En el sepak takraw hay jugadores que definen épocas. Sukhum Tongkaew fue uno de ellos. Durante los años dorados del dominio tailandés en el deporte, en la década de los noventa, fue el jugador que resumía todo lo que hacía especial a aquella selección: potencia, elegancia y una capacidad de ejecución en los remates acrobáticos que dejaba sin respuesta a los mejores defensores del mundo.
Los primeros años y el ascenso
Sukhum Tongkaew creció en Tailandia en un entorno donde el takraw era parte de la vida cotidiana. Como la mayoría de los grandes jugadores tailandeses de su generación, tuvo sus primeros contactos con la pelota de ratán en la escuela primaria y fue identificado por sus entrenadores como un talento excepcional desde muy joven.
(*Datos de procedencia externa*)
-- ==== Sys2Proof/Laws/Memory.lean ====
section
/-!
SUPPORT. Laws of the keyed lists and of the memories: a read after a write to the same place, a write leaves every other place
alone, and every write keeps the canonical form.
-/
namespace Sys2Proof.Machine

/-! ## Keyed lists -/

theorem look_put_self {α : Type} (k : Nat) (v : α) (l : List (Nat × α)) : look k (put k v l) = some v := by
  induction l with
  | nil => simp [put, look]
  | cons h t ih =>
    obtain ⟨j, w⟩ := h
    unfold put
    split
    · simp [look]
    · split
      · simp [look]
      · simp [look, *]

theorem look_put_other {α : Type} {i k : Nat} (v : α) (l : List (Nat × α)) (h : i ≠ k) : look i (put k v l) = look i l := by
  have h' : k ≠ i := fun e => h e.symm
  induction l with
  | nil => simp [put, look, h']
  | cons x t ih =>
    obtain ⟨j, w⟩ := x
    unfold put
    split
    · simp [look, h']
    · split
      · next e => subst e; simp [look, h']
      · simp [look, ih]

theorem look_drop_other {α : Type} {i k : Nat} (l : List (Nat × α)) (h : i ≠ k) : look i (drop' k l) = look i l := by
  induction l with
  | nil => rfl
  | cons x t ih =>
    obtain ⟨j, w⟩ := x
    unfold drop'
    split
    · next e => subst e; simp [look, Ne.symm h]
    · simp [look, ih]

/-! ## One byte -/

theorem look_cellsSet_other {u : Nat → Byte} {a i : Nat} (b : Byte) (l : List Host.Cell) (h : i ≠ a) :
    look i (cellsSet u a b l) = look i l := by
  induction l with
  | nil => unfold cellsSet; split <;> simp [look, Ne.symm h]
  | cons x t ih =>
    obtain ⟨j, w⟩ := x
    unfold cellsSet
    split
    · split <;> simp [look, Ne.symm h]
    · split
      · next e => subst e; split <;> simp [look, Ne.symm h]
      · simp [look, ih]

/-- A cell list in canonical form from a floor on has no cell at or below the floor. -/
theorem look_below {u : Nat → Byte} {lo a : Nat} {l : List Host.Cell} (w : cellsWf u (some lo) l = true) (h : a ≤ lo) :
    look a l = none := by
  induction l generalizing lo with
  | nil => rfl
  | cons x t ih =>
    obtain ⟨j, b⟩ := x
    simp only [cellsWf, Bool.and_eq_true, decide_eq_true_eq] at w
    have hj : j ≠ a := by omega
    simp [look, hj, ih w.2 (by omega)]

theorem cellsWf_floor {u : Nat → Byte} {lo : Nat} {l : List Host.Cell} (w : cellsWf u (some lo) l = true) :
    cellsWf u none l = true := by
  cases l with
  | nil => rfl
  | cons x t =>
    obtain ⟨j, b⟩ := x
    simp only [cellsWf, Bool.and_eq_true] at w ⊢
    exact ⟨⟨trivial, w.1.2⟩, w.2⟩

theorem look_cellsSet_self {u : Nat → Byte} {a : Nat} (b : Byte) {l : List Host.Cell} (w : cellsWf u none l = true) :
    (look a (cellsSet u a b l)).getD (u a) = b := by
  suffices g : ∀ lo : Option Nat, cellsWf u lo l = true → (look a (cellsSet u a b l)).getD (u a) = b from g none w
  clear w
  induction l with
  | nil => intro lo _; unfold cellsSet; split <;> simp [look, *]
  | cons x t ih =>
    obtain ⟨j, c⟩ := x
    intro lo w
    have wt : cellsWf u (some j) t = true := by simp only [cellsWf, Bool.and_eq_true] at w; exact w.2
    unfold cellsSet
    split
    · next h =>
      split
      · next e => simp [look, show ¬ j = a by omega, look_below wt (by omega : a ≤ j), e]
      · simp [look]
    · split
      · next e =>
        subst e
        split
        · next e' => simp [look_below wt (Nat.le_refl _), e']
        · simp [look]
      · next h1 h2 => simp only [look, if_neg h2]; exact ih (some j) wt

theorem cellsSet_wf_from {u : Nat → Byte} {a : Nat} (b : Byte) {l : List Host.Cell} (lo : Option Nat) (h : ∀ x, lo = some x → x < a)
    (w : cellsWf u lo l = true) : cellsWf u lo (cellsSet u a b l) = true := by
  induction l generalizing lo with
  | nil =>
    unfold cellsSet
    split
    · exact w
    · next e => cases lo with
      | none => simp [cellsWf, e]
      | some x => simp [cellsWf, e, h x rfl]
  | cons x t ih =>
    obtain ⟨j, c⟩ := x
    simp only [cellsWf, Bool.and_eq_true, decide_eq_true_eq] at w
    unfold cellsSet
    split
    · next g =>
      split
      · simp only [cellsWf, Bool.and_eq_true, decide_eq_true_eq]; exact w
      · next e =>
        simp only [cellsWf, Bool.and_eq_true, decide_eq_true_eq]
        refine ⟨⟨?_, e⟩, ⟨⟨g, w.1.2⟩, w.2⟩⟩
        cases lo with
        | none => trivial
        | some y => simpa using h y rfl
    · split
      · next g e =>
        subst e
        split
        · cases lo with
          | none => exact cellsWf_floor w.2
          | some y =>
            cases t with
            | nil => rfl
            | cons z t' =>
              obtain ⟨k, d⟩ := z
              have hy := h y rfl
              have w2 := w.2
              simp only [cellsWf, Bool.and_eq_true, decide_eq_true_eq] at w2 ⊢
              exact ⟨⟨by omega, w2.1.2⟩, w2.2⟩
        · next e' =>
          simp only [cellsWf, Bool.and_eq_true, decide_eq_true_eq]
          exact ⟨⟨w.1.1, e'⟩, w.2⟩
      · next g e =>
        simp only [cellsWf, Bool.and_eq_true, decide_eq_true_eq]
        exact ⟨w.1, ih (some j) (fun y hy => by cases hy; omega) w.2⟩

/-! ## Memories -/

@[simp] theorem Mem.write_base (m : Mem) (a : Nat) (b : Byte) : (m.write a b).base = m.base := rfl

@[simp] theorem Mem.write_unlisted (m : Mem) (a : Nat) (b : Byte) : (m.write a b).unlisted = m.unlisted := rfl

theorem Mem.read_write_other (m : Mem) {a i : Nat} (b : Byte) (h : i ≠ a) : (m.write a b).read i = m.read i := by
  unfold Mem.read
  rw [show (m.write a b).cells = cellsSet m.unlisted a b m.cells from rfl, look_cellsSet_other b m.cells h]; rfl

theorem Mem.read_write_self (m : Mem) (a : Nat) (b : Byte) (w : m.wf = true) : (m.write a b).read a = b :=
  look_cellsSet_self b w

/-- A write of one byte keeps the canonical form. -/
theorem Mem.wf_write (m : Mem) (a : Nat) (b : Byte) (w : m.wf = true) : (m.write a b).wf = true :=
  cellsSet_wf_from b none (fun _ h => by cases h) w

@[simp] theorem Mem.writeN_base (m : Mem) (a : Nat) (bs : List Byte) : (m.writeN a bs).base = m.base := by
  induction bs generalizing m a with
  | nil => rfl
  | cons b t ih => simp [Mem.writeN, ih]

/-- A write of bytes keeps the canonical form. -/
theorem Mem.wf_writeN (m : Mem) (a : Nat) (bs : List Byte) (w : m.wf = true) : (m.writeN a bs).wf = true := by
  induction bs generalizing m a with
  | nil => exact w
  | cons b t ih => exact ih _ _ (m.wf_write a b w)

theorem Mem.read_writeN_other (m : Mem) {a i : Nat} (bs : List Byte) (h : i < a ∨ a + bs.length ≤ i) :
    (m.writeN a bs).read i = m.read i := by
  induction bs generalizing m a with
  | nil => rfl
  | cons b t ih =>
    simp only [List.length_cons] at h
    rw [Mem.writeN, ih _ (by omega), m.read_write_other b (by omega)]

theorem Mem.read_writeN_self (m : Mem) (a : Nat) (bs : List Byte) (w : m.wf = true) (i : Nat) (h : i < bs.length) :
    (m.writeN a bs).read (a + i) = bs[i] := by
  induction bs generalizing m a i with
  | nil => simp at h
  | cons b t ih =>
    rw [Mem.writeN]
    cases i with
    | zero => rw [Mem.read_writeN_other _ _ (by omega)]; simpa using m.read_write_self a b w
    | succ j =>
      have := ih (m.write a b) (a + 1) (m.wf_write a b w) j (by simpa using h)
      rw [show a + (j + 1) = a + 1 + j by omega, this]; rfl

@[simp] theorem Mem.length_readN (m : Mem) (a n : Nat) : (m.readN a n).length = n := by
  induction n generalizing a with
  | zero => rfl
  | succ n ih => simp [Mem.readN, ih]

/-- Writing bytes and reading them back. -/
theorem Mem.readN_writeN (m : Mem) (a : Nat) (bs : List Byte) (w : m.wf = true) : (m.writeN a bs).readN a bs.length = bs := by
  suffices g : ∀ (l : List Byte) (m' : Mem) (c : Nat), (∀ i (h : i < l.length), m'.read (c + i) = l[i]) → m'.readN c l.length = l from
    g bs _ a (fun i h => m.read_writeN_self a bs w i h)
  intro l
  induction l with
  | nil => intros; rfl
  | cons b t ih =>
    intro m' c h
    simp only [List.length_cons, Mem.readN]
    have h0 := h 0 (by simp)
    simp only [Nat.add_zero, List.getElem_cons_zero] at h0
    rw [h0, ih m' (c + 1) (fun i hi => by
      have := h (i + 1) (by simpa using hi)
      simpa [Nat.add_assoc, Nat.add_comm 1 i] using this)]

/-- The little-endian octets of a number that fits, read back as a number (R9). -/
theorem leNat_leBytes (n v : Nat) : leNat (leBytes n v) = v % 256 ^ n := by
  induction n generalizing v with
  | zero => simp [leBytes, leNat, Nat.mod_one]
  | succ n ih =>
    simp only [leBytes, leNat, ih, BitVec.toNat_ofNat]
    have h : v % 256 ^ (n + 1) = v % 256 + 256 * (v / 256 % 256 ^ n) := by
      rw [show (256 : Nat) ^ (n + 1) = 256 * 256 ^ n by rw [Nat.pow_succ, Nat.mul_comm], Nat.mod_mul]
    rw [h, show v % 256 % 2 ^ 8 = v % 256 from by omega]

@[simp] theorem length_leBytes (n v : Nat) : (leBytes n v).length = n := by
  induction n generalizing v with
  | zero => rfl
  | succ n ih => simp [leBytes, ih]

/-- A number stored and loaded again. -/
theorem Mem.num_writeN (m : Mem) (a n v : Nat) (w : m.wf = true) : (m.writeN a (leBytes n v)).num a n = v % 256 ^ n := by
  have h := m.readN_writeN a (leBytes n v) w
  simp only [length_leBytes] at h
  rw [Mem.num, h, leNat_leBytes]

end Sys2Proof.Machine
end

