/-! ### State.count -/

@[simp] theorem State.count_pending (s : State) (e : Ent) (n : Nat) : (s.count e n).pending = s.pending := by unfold State.count; split <;> rfl
@[simp] theorem State.count_freeCtr (s : State) (e : Ent) (n : Nat) : (s.count e n).freeCtr = s.freeCtr := by unfold State.count; split <;> rfl
@[simp] theorem State.count_out (s : State) (e : Ent) (n : Nat) : (s.count e n).out = s.out := by unfold State.count; split <;> rfl
@[simp] theorem State.count_ftime (s : State) (e : Ent) (n : Nat) : (s.count e n).ftime = s.ftime := by unfold State.count; split <;> rfl
@[simp] theorem State.count_staging (s : State) (e : Ent) (n : Nat) : (s.count e n).staging = s.staging := by unfold State.count; split <;> rfl
@[simp] theorem State.count_flashDue (s : State) (e : Ent) (n : Nat) : (s.count e n).flashDue = s.flashDue := by unfold State.count; split <;> rfl
@[simp] theorem State.count_flashRestore (s : State) (e : Ent) (n : Nat) : (s.count e n).flashRestore = s.flashRestore := by unfold State.count; split <;> rfl
@[simp] theorem State.count_cmap (s : State) (e : Ent) (n : Nat) : (s.count e n).cmap = s.cmap := by unfold State.count; split <;> rfl
@[simp] theorem State.count_cores (s : State) (e : Ent) (n : Nat) : (s.count e n).cores = s.cores := by unfold State.count; split <;> rfl
@[simp] theorem State.count_spBase (s : State) (e : Ent) (n : Nat) : (s.count e n).spBase = s.spBase := by unfold State.count; split <;> rfl
@[simp] theorem State.count_meshOut (s : State) (e : Ent) (n : Nat) : (s.count e n).meshOut = s.meshOut := by unfold State.count; split <;> rfl
@[simp] theorem State.count_meshSeen (s : State) (e : Ent) (n : Nat) : (s.count e n).meshSeen = s.meshSeen := by unfold State.count; split <;> rfl
@[simp] theorem State.count_seq (s : State) (e : Ent) (n : Nat) : (s.count e n).seq = s.seq := by unfold State.count; split <;> rfl
@[simp] theorem State.count_commits (s : State) (e : Ent) (n : Nat) : (s.count e n).commits = s.commits := by unfold State.count; split <;> rfl
@[simp] theorem State.count_colls (s : State) (e : Ent) (n : Nat) : (s.count e n).colls = s.colls := by unfold State.count; split <;> rfl
@[simp] theorem State.count_streams (s : State) (e : Ent) (n : Nat) : (s.count e n).streams = s.streams := by unfold State.count; split <;> rfl
@[simp] theorem State.count_msgs (s : State) (e : Ent) (n : Nat) : (s.count e n).msgs = s.msgs := by unfold State.count; split <;> rfl
@[simp] theorem State.count_nextMsg (s : State) (e : Ent) (n : Nat) : (s.count e n).nextMsg = s.nextMsg := by unfold State.count; split <;> rfl
@[simp] theorem State.count_msgNo (s : State) (e : Ent) (n : Nat) : (s.count e n).msgNo = s.msgNo := by unfold State.count; split <;> rfl
@[simp] theorem State.count_retired (s : State) (e : Ent) (n : Nat) : (s.count e n).retired = s.retired := by unfold State.count; split <;> rfl
@[simp] theorem State.count_reorders (s : State) (e : Ent) (n : Nat) : (s.count e n).reorders = s.reorders := by unfold State.count; split <;> rfl
@[simp] theorem State.count_dups (s : State) (e : Ent) (n : Nat) : (s.count e n).dups = s.dups := by unfold State.count; split <;> rfl
@[simp] theorem State.count_waiting (s : State) (e : Ent) (n : Nat) : (s.count e n).waiting = s.waiting := by unfold State.count; split <;> rfl
@[simp] theorem State.count_inbound (s : State) (e : Ent) (n : Nat) : (s.count e n).inbound = s.inbound := by unfold State.count; split <;> rfl
@[simp] theorem State.count_hbms (s : State) (e : Ent) (n : Nat) : (s.count e n).hbms = s.hbms := by unfold State.count; split <;> rfl
@[simp] theorem State.count_troys (s : State) (e : Ent) (n : Nat) : (s.count e n).troys = s.troys := by unfold State.count; split <;> rfl
@[simp] theorem State.count_links (s : State) (e : Ent) (n : Nat) : (s.count e n).links = s.links := by unfold State.count; split <;> rfl
@[simp] theorem State.count_ports (s : State) (e : Ent) (n : Nat) : (s.count e n).ports = s.ports := by unfold State.count; split <;> rfl
@[simp] theorem State.count_everLocked (s : State) (e : Ent) (n : Nat) : (s.count e n).everLocked = s.everLocked := by unfold State.count; split <;> rfl
@[simp] theorem State.count_timeRoot (s : State) (e : Ent) (n : Nat) : (s.count e n).timeRoot = s.timeRoot := by unfold State.count; split <;> rfl
@[simp] theorem State.count_slew (s : State) (e : Ent) (n : Nat) : (s.count e n).slew = s.slew := by unfold State.count; split <;> rfl
@[simp] theorem State.count_rateLeft (s : State) (e : Ent) (n : Nat) : (s.count e n).rateLeft = s.rateLeft := by unfold State.count; split <;> rfl
@[simp] theorem State.count_rateAt (s : State) (e : Ent) (n : Nat) : (s.count e n).rateAt = s.rateAt := by unfold State.count; split <;> rfl
@[simp] theorem State.count_host (s : State) (e : Ent) (n : Nat) : (s.count e n).host = s.host := by unfold State.count; split <;> rfl
@[simp] theorem State.count_chain (s : State) (e : Ent) (n : Nat) : (s.count e n).chain = s.chain := by unfold State.count; split <;> rfl
@[simp] theorem State.count_resets (s : State) (e : Ent) (n : Nat) : (s.count e n).resets = s.resets := by unfold State.count; split <;> rfl
@[simp] theorem State.count_missed (s : State) (e : Ent) (n : Nat) : (s.count e n).missed = s.missed := by unfold State.count; split <;> rfl
@[simp] theorem State.count_hall (s : State) (e : Ent) (n : Nat) : (s.count e n).hall = s.hall := by unfold State.count; split <;> rfl
@[simp] theorem State.count_swaps (s : State) (e : Ent) (n : Nat) : (s.count e n).swaps = s.swaps := by unfold State.count; split <;> rfl
@[simp] theorem State.count_fuses (s : State) (e : Ent) (n : Nat) : (s.count e n).fuses = s.fuses := by unfold State.count; split <;> rfl
@[simp] theorem State.count_fw (s : State) (e : Ent) (n : Nat) : (s.count e n).fw = s.fw := by unfold State.count; split <;> rfl
@[simp] theorem State.count_dbg (s : State) (e : Ent) (n : Nat) : (s.count e n).dbg = s.dbg := by unfold State.count; split <;> rfl
@[simp] theorem State.count_supplies (s : State) (e : Ent) (n : Nat) : (s.count e n).supplies = s.supplies := by unfold State.count; split <;> rfl
@[simp] theorem State.count_thermal (s : State) (e : Ent) (n : Nat) : (s.count e n).thermal = s.thermal := by unfold State.count; split <;> rfl
@[simp] theorem State.count_hbmSteps (s : State) (e : Ent) (n : Nat) : (s.count e n).hbmSteps = s.hbmSteps := by unfold State.count; split <;> rfl
@[simp] theorem State.count_pins (s : State) (e : Ent) (n : Nat) : (s.count e n).pins = s.pins := by unfold State.count; split <;> rfl
@[simp] theorem State.count_startup (s : State) (e : Ent) (n : Nat) : (s.count e n).startup = s.startup := by unfold State.count; split <;> rfl
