-- ==== Sys2Proof/Laws/Exec.lean ====
section
/-!
SUPPORT. What exec does with each command, by name: the equation of each arm, so that no proof unfolds the whole dispatch.
-/
namespace Sys2Proof.Machine
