-- ==== Sys2Proof/Laws/PerInstr.lean ====
section
/-!
SUPPORT. One lemma per command for the families of LAWS.json.

CtuWf: every command that has a word of the control unit is well formed, whatever its operands: the encodings of R47–R49 and R52
leave no operand value out.
-/
namespace Sys2Proof.Laws.CtuWf

/-- A command that has a control-unit word is well formed. -/
def Statement (i : Instr) : Prop := ∀ w, encodeCtu i = some w → i.wf = true
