-- ==== Sys2Proof/Tests/Slice0.lean ====
section
/-!
SUPPORT. The model's own tests: terms that are not well formed and are refused, instruction words of the control unit written out from
the manual's encoding, single commands with results worked out from the manual, and, for each statement with hypotheses, a
state and operands that meet each of its clauses.
-/
set_option Elab.async false
namespace Sys2Proof.Tests
open Sys2Proof.Machine

/-! ## Well-formedness: one term for each check, which refuses it -/

/-- A packet with no payload that names nothing. -/
def blank : Packet :=
  { destNode := 0, destEp := 0, srcEp := 0, srcNode := 0, msgId := 0, op := 0, offset := 0, length := 0, cls := 0, epoch := false, channel := 0,
    last := true, fence := false, ackReq := false, mcast := false, jobTag := 0, operand := 0, dateline := 0, detour := 0, detourAxis := 0,
    detourDir := false, detourSkip := 0, abort := false, skipDir := false, hopsLeft := 0, payload := [], crc := 0, fields := 0 }

/-- A packet whose LENGTH says one octet more than it carries. -/
def shortPacket : Packet := { blank with length := 1 }

/-- A packet of 1,025 octets. -/
def longPacket : Packet := { blank with length := 1025, payload := List.replicate 1025 0 }

/-- A frame with nothing in it. -/
def blankFrame : Frame :=
  { seq := 0, ack := 0, ftype := 0, nak := false, vc := 0, bodyLen := 0, creditVc := 0, credits := 0, body := [], crc := 0 }

/-- A frame that says its body is longer than 240 octets. -/
def longFrame : Frame := { blankFrame with bodyLen := 241 }

/-- A frame with a body of 241 octets. -/
def wideFrame : Frame := { blankFrame with body := List.replicate 241 0 }

/-- A CHP header of session 0. -/
def blankHead : ChpHead :=
  { peer := 0, dest := 0x0A000001, version := 1, session := 0, ackValid := false, ecnEcho := false, retx := false, seq := 0, ack := 0, sack := 0, tag := 0, ce := false }

/-- An AHM header. -/
def blankAhm : AhmHead := { src := 0, magic := 0, version := 0, seq := 0, items := 0, serial := 0 }

/-- A rail in order. -/
def goodReading : RailReading := { mv := 750, ma := 1000, temp := 2500, fault := false }

/-- A payload longer than any CHP packet. -/
abbrev longPayload : List Byte := List.replicate 65536 0

theorem test_wf_packet : shortPacket.wf = false ∧ longPacket.wf = false ∧ blank.wf = true := by decide +kernel

theorem test_wf_frame : longFrame.wf = false ∧ wideFrame.wf = false ∧ blankFrame.wf = true := by decide +kernel

theorem test_wf_arrivals :
    (Instr.putArrival none shortPacket).wf = false ∧
    (Instr.getArrival none shortPacket).wf = false ∧
    (Instr.sendArrival none shortPacket).wf = false ∧
    (Instr.copyArrival none shortPacket).wf = false ∧
    (Instr.signalArrival none shortPacket).wf = false ∧
    (Instr.gatherArrival none shortPacket).wf = false ∧
    (Instr.readDataArrival none shortPacket).wf = false ∧
    (Instr.completionArrival none shortPacket).wf = false ∧
    (Instr.busyArrival none shortPacket).wf = false ∧
    (Instr.retryArrival none shortPacket).wf = false ∧
    (Instr.packetForward none shortPacket).wf = false ∧
    (Instr.openerArrival none shortPacket).wf = false ∧
    (Instr.collectiveDataArrival none shortPacket).wf = false ∧
    (Instr.abortArrival none shortPacket).wf = false := by
  refine ⟨?_, ?_, ?_, ?_, ?_, ?_, ?_, ?_, ?_, ?_, ?_, ?_, ?_, ?_⟩ <;> decide +kernel
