-- ==== Sys2Proof/Syntax.lean ====
section
/-! DEFINITION. The commands of spec/opcode_table.json, the error codes, the patch fields of 10_state.md R25,
the bus operations of 20_memory.md and the host statements of 30_encoding.md R87 and R88. -/

namespace Sys2Proof

/-- The ten commands (30_encoding.md R83). The only operand in the command word is FRAME's SEQ (R82). -/
inductive Instr where
  | unpack78
  | pack87
  | crc32
  | toSigned
  | toUnsigned
  | decode
  | encodePayload
  | frame (seq : Byte)
  | encodeBurst
  | decodeInbound
deriving DecidableEq, Repr

/-- The error codes of 60_exceptions.md R241. `unrecognizedFormat` is reserved and never raised (R243). -/
inductive ErrorCode where
  | illegalCommand
  | malformedBuffer
  | bufferOverflow
  | nameLength
  | lengthRange
  | unrecognizedFormat
deriving DecidableEq, Repr

/-- The storage kinds of patch fields (10_state.md R24, 44_patch_codec.md R161). -/
inductive FieldKind where
  | u8
  | s8
  | u16
  | u24
  | fb
  | bit0
  | bit4
deriving DecidableEq, Repr

/-- The eight pitch envelope fields (10_state.md R25, decision D21). -/
inductive PitchField where
  | aLevel | aTime | dLevel | dTime | sLevel | sTime | rLevel | rTime
deriving DecidableEq, Repr

/-- The 28 fields of one operator, in the order of 10_state.md R25. -/
inductive OpField where
  | feedback
  | crossIn1 | crossIn2 | crossIn3
  | output | level | velSens | pitchEnv | fixed
  | ratio | freq
  | detune | time | scale | lGain | rGain
  | lCurve | rCurve | upCurve | dnCurve
  | aLevel | aTime | dLevel | dTime | sLevel | sTime | rLevel | rTime
deriving DecidableEq, Repr

/-- A patch field by name (10_state.md R25). Operator numbers 1..4 are 0..3 here. -/
inductive FieldId where
  | mixerLevel
  | pitch (p : PitchField)
  | op (n : Fin 4) (f : OpField)
deriving DecidableEq, Repr

/-- The registers of the block window (10_state.md R22). -/
inductive RegName where
  | cmd | status | inLen | outLen | msgLen0 | msgLen1 | msgLen2 | crc | convIn | convOut | hdrLo | hdrHi
  | nameLen | nameW0 | nameW1
  | field (i : Fin 121)
deriving DecidableEq, Repr

/-- The widths of a bus access (20_memory.md R64). -/
inductive Width where
  | w8 | w16 | w32
deriving DecidableEq, Repr

/-- One event of the host's stream: a bus access, a host step of 30_encoding.md R87 and R88, or the reset input
(70_reset_and_hazards.md R270). -/
inductive BusOp where
  /-- A bus write of `data` at `addr`. -/
  | write (w : Width) (addr : Half) (data : Word)
  /-- A bus read at `addr`. -/
  | read (w : Width) (addr : Half)
  /-- A bus write of the data that the host's last read returned (the second half of COPY, R87). -/
  | writeLast (w : Width) (addr : Half)
  /-- A read of STATUS, repeated until its bit 0 is 0 (POLL, R87). -/
  | poll
  /-- LOOPBACK (R88): replaced by its expansion for the value that OUT_LEN has now. -/
  | loopback
  /-- The reset input is asserted. -/
  | reset
deriving DecidableEq, Repr

/-- Host statements (30_encoding.md R87) and pseudo-statements (R88). -/
inductive Stmt where
  | wr (r : RegName) (v : Word)
  | wrb (i : Nat) (bs : List Byte)
  | cmd (c : Instr)
  | cmdRaw (w : Word)
  | rd (r : RegName)
  | rdb (i : Nat)
  | poll
  | copy (i j k : Nat)
  | run (c : Instr)
  | loadin (bs : List Byte)
  | setname (s : List Byte)
  | loopback
deriving DecidableEq, Repr

end Sys2Proof
end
Su flexibilidad natural y su capacidad de salto le permitieron dominar los remates acrobáticos antes de lo habitual. A los dieciséis años ya entrenaba con grupos de alto rendimiento en Bangkok, y a los veinte era considerado uno de los mejores alas jóvenes de Tailandia.
La era de los grandes títulos
Los años noventa fueron la década en la que el sepak takraw tailandés alcanzó su máxima expresión como deporte de competición internacional. Con la ISTAF fundada en 1988 y el deporte ya en los Juegos Asiáticos desde 1990, Tailandia construyó equipos de regu que combinaban la técnica artística del juego tradicional con la preparación física del deporte moderno.
Sukhum Tongkaew fue una pieza fundamental de esos equipos. Su rol como ala rematador le situaba en la posición de mayor responsabilidad en el ataque: era el que ejecutaba el tercer toque, el remate que debía decidir el punto. Su golpe bicicleta era especialmente temido: rápido, preciso y generador de ángulos de caída que resultaban imposibles de defender para la mayoría de los equipos rivales.
El estilo y la técnica
Lo que distinguía a Sukhum Tongkaew de sus contemporáneos no era solo la potencia de sus remates, sino la variedad de golpes que dominaba. Podía rematar con el golpe bicicleta estándar, con el roll spike lateral y con el remate de cabeza, lo que hacía muy difícil para los rivales anticipar qué tipo de ataque venía.
Esta versatilidad técnica era el resultado de años de trabajo específico con sus entrenadores. En la cultura del sepak takraw tailandés de élite, los jugadores de ala trabajan decenas de horas semanales en los movimientos acrobáticos, buscando la automatización perfecta de los golpes para poder ejecutarlos bajo presión competitiva sin pensar en la mecánica.
El legado
Sukhum Tongkaew pertenece a la primera generación de jugadores que compitieron en el sepak takraw como deporte plenamente institucionalizado, con Juegos Asiáticos, Campeonatos del Mundo y un circuito internacional. Su carrera ayudó a establecer los estándares técnicos que definen el nivel de élite del deporte y contribuyó a que el modelo tailandés de formación de jugadores fuera adoptado como referencia por otras federaciones nacionales.
En Tailandia, su nombre es sinónimo de la época dorada del sepak takraw nacional, y su figura es citada por los entrenadores actuales como ejemplo de la técnica y la disciplina que el deporte exige.